[[ Given data, beginning ]]

-- ==== Sys2Proof/Machine/State.lean ====
section
/-!
DEFINITION. The state of the machine: every piece of state the spec gives a pod of DN-9440 packages, as plain data,
the reasons a step can stop, and the state right after reset.

Cores and packages that nothing has touched are not listed: a core not listed is a core at core reset, a package not
listed has been raised and has nothing bound (R373, R400).
-/

namespace Sys2Proof.Machine

/-- The reasons a step stops with a fault. Every fault the spec names is taken as the spec describes it, so the
machine itself faults only where the model's own agenda is misused. -/
inductive Fault where
  /-- An encoded instruction stands on the agenda: only threads issue instructions, and the agenda holds steps of other
  agents. Raised by `step` alone. Safe. -/
  | notAnEvent
  deriving DecidableEq, Repr

/-- The reasons a step is refused. -/
inductive Refusal where
  /-- The instruction has no meaning yet: raised by its arm of `exec` alone. Safe. -/
  | notModelled (mnemonic : String)
  deriving DecidableEq, Repr

/-! ### Memory -/

/-- Bytes of storage in canonical form: addresses strictly rising, no byte listed that equals the zero an unlisted
address reads as (R400). -/
abbrev Memory := List Host.Cell

/-- What an unlisted address reads as: storage that no agent has written reads zero (R400). -/
def Memory.unlisted : Byte := 0

/-- Whether every key of a list lies above `a` and the list rises strictly. -/
def risingFrom {α : Type} (a : Nat) : List (Nat × α) → Bool
  | [] => true
  | c :: rest => decide (a < c.1) && risingFrom c.1 rest

/-- Whether a list of keyed entries rises strictly. -/
def rising {α : Type} : List (Nat × α) → Bool
  | [] => true
  | c :: rest => risingFrom c.1 rest

/-- The canonical form of a memory. -/
def Memory.wf (m : Memory) : Bool := rising m && m.all (fun c => c.2 != Memory.unlisted)

/-- Capability tags of 16-byte granules: the granule numbers whose tag is 1, in rising order (R163). -/
abbrev Tags := List Nat

/-! ### Threads -/

/-- A register element with its tail `rnd : stk` (R27). -/
structure Elem where
  val  : Word
  tail : BitVec 2
  deriving DecidableEq, Repr

/-- Zero with tail 00. -/
def Elem.zero : Elem := ⟨0, 0⟩

/-- The null capability (R25). -/
def nullCap : Cap := ⟨false, 0⟩

/-- The registers of a thread (R19). -/
structure Regs where
  /-- `s0` to `s31`; `s0` and the ports are handled by the register operations (R20, R31). -/
  s   : Vector Elem 32
  /-- `v0` to `v15`, eight lanes each (R22). -/
  v   : Vector (Vector Elem 8) 16
  /-- `k0` to `k7` (R23). -/
  k   : Vector (BitVec 8) 8
  /-- `e0` to `e7` (R24). -/
  e   : Vector Word 8
  /-- `c0` to `c7` (R25). -/
  c   : Vector Cap 8
  /-- The program counter (R26). -/
  pc  : Word
  /-- Final rounding control (R35). -/
  fcr : Word
  /-- Status flags (R36). -/
  tst : Word
  /-- Words of the `qrx` buffer that are still to be read (R31). -/
  qrx : List Word
  /-- Words of the `qup` buffer that are still to be read (R31). -/
  qup : List Word
  /-- Words written to `qdn` that are not yet pushed (R31). -/
  qdn : List Word
  deriving DecidableEq, Repr

/-- The registers at the start of a thread, before pegs and capabilities are loaded (R41). -/
def Regs.initial : Regs where
  s := Vector.replicate 32 Elem.zero
  v := Vector.replicate 16 (Vector.replicate 8 Elem.zero)
  k := Vector.replicate 8 0
  e := Vector.replicate 8 0
  c := Vector.replicate 8 nullCap
  pc := 0
  fcr := 0
  tst := 0
  qrx := []
  qup := []
  qdn := []

/-- The states of a thread slot (R17). -/
inductive SlotState where
  | free | ready | memory | port | sleep | follow | parked
  deriving DecidableEq, Repr

/-- A queue port (R31). -/
inductive Port where
  | qrx | qup | qdn
  deriving DecidableEq, Repr

/-- What a MEMORY, PORT or SLEEP slot waits for (R17). -/
inductive Wait where
  | none
  /-- The reply of the outstanding operation (R159). -/
  | request
  /-- A port that can proceed (R31). -/
  | port (p : Port)
  /-- A package time (R123). -/
  | deadline (t : Nat)
  /-- A barrier level whose phase count differs from `p` (R179). -/
  | phase (level : Nat) (p : BitVec 16)
  /-- An armed monitor (R177). -/
  | monitor
  /-- A refused `WAITNE` that repeats its compare (R177). -/
  | monitorRetry
  /-- A matrix job (R197). -/
  | job (id : BitVec 16)
  /-- A copy (R206). -/
  | copy (id : BitVec 16)
  /-- The result of a collective group's round (R209). -/
  | result (g : Nat) (round : Nat)
  /-- The decision of a world (R217). -/
  | world
  /-- The commit point of a commit into the base view (R262). -/
  | commit
  /-- A status from another package (R185, R186, R199). -/
  | status
  /-- An EMPTY latch buffer of the next core (R196). -/
  | panel
  /-- A host's read completion (R350). -/
  | host
  deriving DecidableEq, Repr

/-- A vector panel buffer of the latch (R43, R192, R193). -/
structure Panel where
  type   : BitVec 5
  bytes  : List Byte
  scales : List Byte
  split  : Bool
  deriving DecidableEq, Repr

/-- Matrix state that a domain with `mx` = 1 preserves (R214). -/
structure MatrixSave where
  acc : Vector (Vector Elem 256) 4
  tbl : Vector (BitVec 16) 16
  deriving DecidableEq, Repr

/-- A command of a matrix unit that `MCMD` carries (R199). -/
structure MatrixCommand where
  cap  : Cap
  op   : BitVec 4
  type : BitVec 5
  acc  : BitVec 2
  off1 : Word
  off2 : Word
  /-- The `fcr` image a remote `MSTACC` uses. -/
  fcr  : Word
  deriving DecidableEq, Repr

/-- A copy descriptor as `CPY` reads it from `e0` to `e7` and the capability registers (R201). -/
structure CopyDesc where
  utag   : BitVec 16
  cmp    : Bool
  cont   : Bool
  crc    : Bool
  src    : Cap
  dst    : Cap
  mbox   : Cap
  soff   : DWord
  doff   : DWord
  len    : Nat
  moff   : DWord
  expect : Word
  scope  : BitVec 3
  deriving DecidableEq, Repr

/-- An entry of a domain's outbox, in issue order (R215). -/
inductive OutItem where
  /-- A `QSEND` or `QSENDD` with its operands captured at issue (R160). -/
  | send (dst : Nat) (q : Nat) (entries : List Entry)
  /-- A `CPY` or, when `chained`, a `CPYC` that names the thread's previous copy (R207). -/
  | copy (desc : CopyDesc) (chained : Bool)
  /-- An `MCMD` (R200). -/
  | command (dst : Nat) (cmd : MatrixCommand)
  deriving DecidableEq, Repr

/-- A local-memory range that a domain preserves: offset, bytes and granule tags (R214). -/
structure SavedRange where
  off   : Nat
  bytes : List Byte
  tags  : Tags
  deriving DecidableEq, Repr

/-- An open view of a thread (R213). -/
structure View where
  /-- The view's number in its package (R259). -/
  num    : Nat
  /-- A rival's view; a domain's otherwise. -/
  rival  : Bool
  /-- The scope of a domain (R214). -/
  scope  : BitVec 3
  /-- The `d` field of the `DOPEN` or `FORK` that opened it. -/
  dst    : BitVec 5
  /-- The instruction after the opening one. -/
  resume : Word
  /-- The retry count (R215). -/
  retry  : BitVec 8
  /-- The preserved thread image (R214). -/
  saved  : Regs
  /-- The preserved ranges (R214). -/
  ranges : List SavedRange
  /-- The preserved matrix state (R214). -/
  matrix : Option MatrixSave
  /-- The outbox, oldest first (R215). -/
  outbox : List OutItem
  /-- Offset and length of its keep-area or preserve-area space (R253). -/
  keep   : Option (Nat × Nat)
  /-- The preserved inputs can no longer be read (R354, R356). -/
  spoiled : Bool
  /-- The unit whose error the domain was last retried for (R359). -/
  cause  : Option UnitName
  /-- The world and the rival index, for a rival (R217). -/
  world  : Nat
  index  : Nat
  /-- The rival window: base, length, contents and tags (R217). -/
  winBase : Nat
  winLen  : Nat
  win     : Memory
  winTags : Tags
  deriving DecidableEq, Repr

/-- The capture of a `VLOOP` body in progress (R149). -/
structure LoopCapture where
  left    : Nat
  count   : Nat
  strides : List (BitVec 16)
  body    : List Instr
  deriving DecidableEq, Repr

/-- A fault peg (R292). -/
structure FaultPeg where
  addr   : DWord
  pc     : Word
  cls    : BitVec 8
  detail : BitVec 8
  gang   : Bool
  svc    : BitVec 2
  gen    : BitVec 8
  slot   : Fin 8
  deriving DecidableEq, Repr

/-- Where an undelivered fault peg is (R293, R294). -/
inductive PegPlace where
  /-- Waiting in the slot for space in queue 7. -/
  | slot (p : FaultPeg)
  /-- With the service OS. -/
  | service (p : FaultPeg)
  deriving DecidableEq, Repr

/-- A fault whose records wait for earlier sequencer entries (R148, R291). -/
structure PendingFault where
  cls    : BitVec 8
  detail : BitVec 8
  addr   : DWord
  scope  : BitVec 3
  gang   : Bool
  deriving DecidableEq, Repr

/-- The reply of an outstanding operation: the registers after it, and the responder's logical die or memory position and
its incarnation (R159, R336). -/
structure Reply where
  regs  : Regs
  pkg   : Nat
  base  : Bool
  index : Nat
  /-- The slice of a base die that answers (R324). -/
  slice : Nat
  inc   : BitVec 8
  deriving DecidableEq, Repr

/-- A thread slot (R17, R19). -/
structure Slot where
  state   : SlotState
  /-- The slot generation (R18). -/
  gen     : BitVec 8
  /-- The thread's tenant (R248). -/
  tenant  : Nat
  /-- The core the thread acts as a thread of: its own, or the forking core of a rival (R217). -/
  home    : Nat
  /-- The image of its tenant's code region that it fetches from (R55). -/
  code    : Nat
  /-- Fields of `tslot` (R37). -/
  stage   : BitVec 4
  prio    : BitVec 2
  bound   : BitVec 3
  hcl     : Bool
  lch     : Bool
  regs    : Regs
  /-- `fault.pc`, `fault.cause` and `fault.addr` (R38). -/
  faultPc    : Word
  faultCause : Word
  faultAddr  : DWord
  wait    : Wait
  /-- The outstanding or sleeping instruction (R159). -/
  held    : Option Instr
  /-- The stamp of the time at which its outstanding request left (R255, R258). -/
  asked   : Option Word
  /-- The lost line for whose rebuild its access is held (R321). -/
  wants   : Option Nat
  /-- A reset of the host function has overtaken its HOST read, whose completion does not arrive (R352). -/
  gone    : Bool
  reply   : Option Reply
  pendFault : Option PendingFault
  peg     : Option PegPlace
  /-- Unconsumed entries of the reservation its firing transferred (R278). -/
  resv    : Nat
  /-- Open views, innermost first (R213). -/
  views   : List View
  /-- Size of the gang it belongs to, 0 outside a gang (R152). -/
  gang    : Nat
  /-- Size of the `GANG` it has issued while partners are missing (R153). -/
  gangWait : Nat
  /-- Where the instruction that its gang is issuing stands, while some member has not completed it (R154). -/
  gangPc  : Option Word
  /-- It has completed that instruction, a control transfer, whose target may be the instruction itself (R154). -/
  gangDone : Bool
  /-- The barrel cycle of its core in which it last issued (R288). -/
  issued  : Option Nat
  /-- Identifier of its previous copy (R202). -/
  lastCopy : Option (BitVec 16)
  loop    : Option LoopCapture
  /-- Entries to replay after a rollback: queue and entry, oldest first (R363). -/
  replay  : List (Nat × Entry)
  deriving DecidableEq, Repr

/-- A FREE slot after core reset on the core named `home` (R18, R37, R38). -/
def Slot.initial : Slot where
  state := .free
  gen := 0
  tenant := 0
  home := 0
  code := 0
  stage := 0
  prio := 0
  bound := 0
  hcl := false
  lch := false
  regs := Regs.initial
  faultPc := 0
  faultCause := 0
  faultAddr := 0
  wait := .none
  held := none
  asked := none
  wants := none
  gone := false
  reply := none
  pendFault := none
  peg := none
  resv := 0
  views := []
  gang := 0
  gangWait := 0
  gangPc := none
  gangDone := false
  issued := none
  lastCopy := none
  loop := none
  replay := []

/-! ### Cores -/

/-- An entry of a hardware queue (R30), its scribe-log number where one was written (R362), and whether it is the
first entry of a `QSENDD` pair. -/
structure QEntry where
  words : Entry
  seq   : Option Nat
  deriving DecidableEq, Repr

/-- A hardware queue (R30, R277). -/
structure Queue where
  entries  : List QEntry
  reserved : Nat
  deriving DecidableEq, Repr

/-- A stage table entry with its run-time state (R273, R278, R282, R285). -/
structure Stage where
  /-- The 128 bits of R273; bit 31 is `vld`. -/
  bits     : BitVec 128
  tenant   : Nat
  live     : Nat
  /-- Entries of the standing reservation it holds (R278). -/
  standing : Nat
  /-- A reservation granted at another core is on its way back (R278). -/
  granted  : Bool
  /-- Entries of its input queue reserved for pooled pegs (R285). -/
  poolResv : Nat
  /-- The image of its tenant's code region that was installed when it was bound (R55). -/
  code     : Nat
  deriving DecidableEq, Repr

/-- An entry of the vector sequencer: its slot, the captured scalar operands and `fcr`, the instruction or the body of
a `VLOOP`, and the next iteration and body position (R147, R149, R151). -/
structure SeqEntry where
  slot     : Fin 8
  body     : List Instr
  strides  : List (BitVec 16)
  count    : Nat
  iter     : Nat
  pos      : Nat
  /-- Captured scalar source values, by register number (R147). -/
  scalars  : List (BitVec 5 × Elem)
  fcr      : Word
  /-- Size of the gang that issued it, 0 outside a gang (R154). -/
  gang     : Nat
  /-- Its pipe has taken its next operation, which completes when the thread's earlier entries have (R147, R290). -/
  taken    : Bool
  deriving DecidableEq, Repr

[[ Given data, end ]]

Read through the lines above and collect those that contain the string "nothing".

Cores and packages that nothing has touched are not listed: a core not listed is a core at core reset, a package not
listed has been raised and has nothing bound (R373, R400).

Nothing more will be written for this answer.